_Exercise brief_. Word for word, return the lines from the top of the listing to the line containing "u = patternWake", both ends included, and no others.

=== Dataset records ===

/-- What the service port does with frames. R517, R518, R519, R524, R528, Table 17-2. -/
def Obligations.ServicePortCompletes : Prop :=
  ∀ (s u t : State) (f : Bytes), domainOn s .svc = true → flag s F.SVC_CTRL_ENABLE = true →
    (exec (.svcFrameReceived 0 f) s = .next (countF s F.SVC_CNT_RX_FCS_COUNT 1)) ∧
    (64 ≤ f.length + 4 → f.length + 4 ≤ 1518 → 0x600 ≤ beNat (slice f 12 2) → beNat (slice f 12 2) ≠ 0x8100 →
      u = patternWake (countF s F.SVC_CNT_RX_FRAMES_COUNT 1) f (patternHits (countF s F.SVC_CNT_RX_FRAMES_COUNT 1) (f ++ le 4 (crc32 f))) →
      (beNat (slice f 12 2) = 0x88B6 → bitAt (fld f 19 1) 0 = false → svcMalformed f = false →
        (fld f 22 8 = Config.hull ∧ fld f 22 8 ≠ 2 ^ 64 - 1 ∨ fld f 22 8 = 2 ^ 64 - 1 ∧ (svcOp f = 1 ∨ svcOp f = 2)) →
        (1 ≤ svcOp f → svcOp f ≤ 4 → exec (.svcFrameReceived 1 f) s = .next (if flag u F.SVC_CTRL_RESPOND then { u with svc := { u.svc with responder := u.svc.responder ++ [f] } } else u)) ∧
        (svcCrew (svcOp f) = true → fld f 22 8 = Config.hull → fld f 22 8 ≠ 2 ^ 64 - 1 →
          (flag u F.SVC_CTRL_CREW = false → flag u F.SVC_CTRL_RESPOND = true → exec (.svcFrameReceived 1 f) s =
            .next (svcReply u f true ST.stateConflict (svcDevState u + powerCode u * 2 ^ 24) (if svcDevState u = 7 then 0 else getF u F.SVC_WAKE_HINT_MS) [])) ∧
          (flag u F.SVC_CTRL_CREW = true → loaderServes u = false → StoreTakes u 2 0 f 0 false t → exec (.svcFrameReceived 1 f) s = .next t) ∧
          (flag u F.SVC_CTRL_CREW = true → loaderServes u = true → exec (.svcFrameReceived 1 f) s =
            .next { u with svc := { u.svc with requests := u.svc.requests ++ [f] } })) ∧
        (svcResponder (svcOp f) = false → svcCrew (svcOp f) = false → fld f 22 8 = Config.hull → fld f 22 8 ≠ 2 ^ 64 - 1 →
          exec (.svcFrameReceived 1 f) s = .next (if flag u F.SVC_CTRL_RESPOND then svcReply u f true ST.unknownOpcode 0 0 [] else u))) ∧
      (beNat (slice f 12 2) ≠ 0x88B6 → leNat (slice f 0 6) = getF u F.SVC_ADDR_ADDR ∨ leNat (slice f 0 6) = 2 ^ 48 - 1 →
        StoreTakes u 2 0 f 0 false t → exec (.svcFrameReceived 1 f) s = .next t)) ∧
    (∀ r rest, s.svc.sending = none → s.svc.replies = r :: rest → exec .svcFrameSend s =
      .next (setF { s with svc := { s.svc with replies := rest, sending := some ⟨r, false, 0, none, 0⟩ } } F.SVC_STATUS_TX_BUSY 1)) ∧
    (∀ v st d, s.svc.sending = none → s.svc.replies = [] → svcTxPosted s = true →
      readTx s 2 0 F.SVC_TXR_BASE_ADDR F.SVC_TXR_CFG_LOG2S F.SVC_TXR_CI_INDEX 1514 = (v, st, d) → exec .svcFrameSend s =
      .next (setF { v with svc := { v.svc with sending := some ⟨d, true, 0, none, st⟩ } } F.SVC_STATUS_TX_BUSY 1)) ∧
    (∀ t v, s.svc.sending = some t → t.backoff = none → t.tstat = 0 → v = countF s F.SVC_CNT_COLLISIONS_COUNT 1 →
      (exec (.svcCollision 1) s = .next (svcTxDone (countF v F.SVC_CNT_LATE_COLL_COUNT 1) t 4)) ∧
      (15 ≤ t.collisions → exec (.svcCollision 0) s = .next (svcTxDone (countF v F.SVC_CNT_TX_EXCESS_COUNT 1) t 4)) ∧
      (t.collisions < 15 → exec (.svcCollision 0) s = .next { (fresh v).2 with svc := { (fresh v).2.svc with
        sending := some { t with collisions := t.collisions + 1, backoff := some (v.now + (fresh v).1 % 2 ^ min (t.collisions + 1) 10 * 51200) } } }) ∧
      exec (.txFrameEnd 2) s = .next (emit (svcTxDone (countF s F.SVC_CNT_TX_FRAMES_COUNT 1) t 0) (.svc t.data))) ∧
    (∀ t at_, s.svc.sending = some t → t.backoff = some at_ → exec .svcBackoffExpiry s =
      .next { reach s at_ with svc := { (reach s at_).svc with sending := some { t with backoff := none } } })

/-- What the service commands do. R523, R524, R525, R526, R566, Tables 17-3 and 17-4. -/
def Obligations.ServiceCommandsComplete : Prop :=
  ∀ (s u : State) (f : Bytes),
    (ResponderTurn s 1 f u → exec .identify s = .next (svcReply u f true ST.ok 0 0 (identifyBody u))) ∧
    (ResponderTurn s 2 f u → exec .wake s = .next (svcReply u f true ST.ok 0 0 [])) ∧
    (ResponderTurn s 3 f u → 1 ≤ svcArg1 f → svcArg1 f ≤ 16 → exec .logRead s =
      .next (if (logRead u (svcArg0 f) (svcArg1 f)).isEmpty then svcReply u f true ST.notFound (getF u F.LOG_LOW_SEQ) 0 []
        else svcReply u f true ST.ok (getF u F.LOG_LOW_SEQ) (logRead u (svcArg0 f) (svcArg1 f)).length ((logRead u (svcArg0 f) (svcArg1 f)).map recBytes).flatten)) ∧
    (ResponderTurn s 4 f u → svcArg0 f < 64 → svcArg1 f % 1024 = 0 → svcArg1 f < 65536 → exec .pentRead s =
      .next (if (u.pent.slots.any fun p => p.slot == svcArg0 f) then svcReply u f true ST.ok 0 0 (slice (pentBytes u (svcArg0 f)) (svcArg1 f) 1024)
        else svcReply u f true ST.notFound 0 0 [])) ∧
    (ServiceTurn s 0x10 f u → svcLen f = 145 → u.cox.dropped = false → exec .keySet s =
      .next (svcReply { u with cox := { u.cox with enclosure := some (keySetKey u (svcData f)) } } f false ST.ok 0 0 [])) ∧
    (∀ v cap, ServiceTurn s 0x11 f u → initWaiting s = none → cap = initCapsule u f → 56 ≤ svcLen f → adminBodyBad cap = false → svcArg0 f < 65536 →
      (u.kv.tenants ≠ [] → exec .tenantInit s = .next (svcReply u f false ST.exists 0 0 [])) ∧
      (∀ q, u.kv.tenants = [] → check9 u cap = (v, none) →
        q = routeChange { v with svc := { v.svc with requests := f :: v.svc.requests } } cap (svcArg0 f) 2 0 →
        exec .tenantInit s = .next { q.1 with svc := { q.1.svc with init := some q.2 } })) ∧
    (ServiceTurn s 0x12 f u → svcLen f = 32 → exec .escrowSet s = .next (svcReply (setEscrow u (xorBytes (svcData f)
      ((svcMask u (u.cox.enclosure.getD []) 0x12 (svcSeqOf (svcSigned f))).take 32))) f false ST.ok 0 0 [])) ∧
    (∀ n, ServiceTurn s 0x13 f u → svcArg0 f < 4096 → nsOf u (svcArg0 f) = some n → exec .escrowRead s =
      .next (if allZero n.escrow then svcReply u f false ST.notFound 0 0 [] else svcReply u f false ST.ok 0 0 (fit n.escrow 64))) ∧
    (ServiceTurn s 0x20 f u → pieceStatus f imageLimit = ST.ok → exec .imageData s = .next (svcReply
      { u with svc := { u.svc with image := gatherPiece u.svc.image (svcArg0 f) (svcData f) } } f false ST.ok 0 0 [])) ∧
    (∀ b, ServiceTurn s 0x21 f u → svcArg1 f < 2 ^ 32 → imageWhole u f = some b → installCheck u b.length (crc32c b) b false ≠ 4 →
      exec .imageEnd s = .next (svcReply (showCox (installImage u b)) f false ST.ok 0 0 [])) ∧
    (ServiceTurn s 0x28 f u → pieceStatus f rigLimit = ST.ok → exec .rigData s = .next (svcReply
      { u with svc := { u.svc with rig := gatherPiece u.svc.rig (svcArg0 f) (svcData f) } } f false ST.ok 0 0 [])) ∧
    (∀ c v, ServiceTurn s 0x29 f u → flag s F.RIG_STATUS_BUSY = false → flag s F.RIG_STATUS_SWAPPING = false → svcArg0 f ≤ rigLimit →
      gathered u.svc.rig (svcArg0 f) = some c → LoaderEnds (setF (crewStore u (getF u F.RIG_SRC_ADDR_ADDR) c) F.RIG_SRC_LEN_BYTES c.length) v →
      exec .rigStage s = .next (if flag v F.RIG_STATUS_ERROR then svcReply v f false ST.integrity (getF v F.RIG_STATUS_ERRCODE) 0 []
        else svcReply v f false ST.ok (getF v F.RIG_STAGED_EPOCH_EPOCH) 0 [])) ∧
    (ServiceTurn s 0x30 f u → exec .scanFull s = .next (svcReply { u with pwr := { u.pwr with fullScan := true } } f false ST.ok 0 0 [])) ∧
    (∀ v, ServiceTurn s 0x31 f u → (u.pwr.dev = 4 ∨ u.pwr.dev = 5) → v = declareSelf u → exec .serviceEnter s =
      .next (svcReply (sendAllStatus { v with pwr := { v.pwr with dev := 6 } }) f false ST.ok 0 0 [])) ∧
    (ServiceTurn s 0x32 f u → u.pwr.dev = 6 → u.media.readOnly = none → exec .serviceLeave s =
      .next (svcReply (sendAllStatus (u.groups.foldl (fun s g => ownSeatLost s g.id) { u with pwr := { u.pwr with dev := 4 } })) f false ST.ok 0 0 [])) ∧
    (∀ rest v, loaderServes s = true → domainOn s .svc = true → s.svc.requests = f :: rest → v = { s with svc := { s.svc with requests := rest } } →
      (svcOp f ≠ 0x20 → svcOp f ≠ 0x21 → exec .loaderService s = .next (svcReply v f false ST.stateConflict 0 0 [])) ∧
      (svcAccept v f = some u → svcOp f = 0x20 → exec .loaderService s = .next (svcReply (takeImage u f).1 f false (takeImage u f).2 0 0 [])) ∧
      (∀ b w, svcAccept v f = some u → svcOp f = 0x21 → imageWhole u f = some b → w = svcReply (installImage u b) f false ST.ok 0 0 [] →
        exec .loaderService s = .next (deviceReset (emitAll w (w.svc.replies.map Out.svc)) 4)))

===

_Your solution_.
/-- What the service port does with frames. R517, R518, R519, R524, R528, Table 17-2. -/
def Obligations.ServicePortCompletes : Prop :=
  ∀ (s u t : State) (f : Bytes), domainOn s .svc = true → flag s F.SVC_CTRL_ENABLE = true →
    (exec (.svcFrameReceived 0 f) s = .next (countF s F.SVC_CNT_RX_FCS_COUNT 1)) ∧
    (64 ≤ f.length + 4 → f.length + 4 ≤ 1518 → 0x600 ≤ beNat (slice f 12 2) → beNat (slice f 12 2) ≠ 0x8100 →
      u = patternWake (countF s F.SVC_CNT_RX_FRAMES_COUNT 1) f (patternHits (countF s F.SVC_CNT_RX_FRAMES_COUNT 1) (f ++ le 4 (crc32 f))) →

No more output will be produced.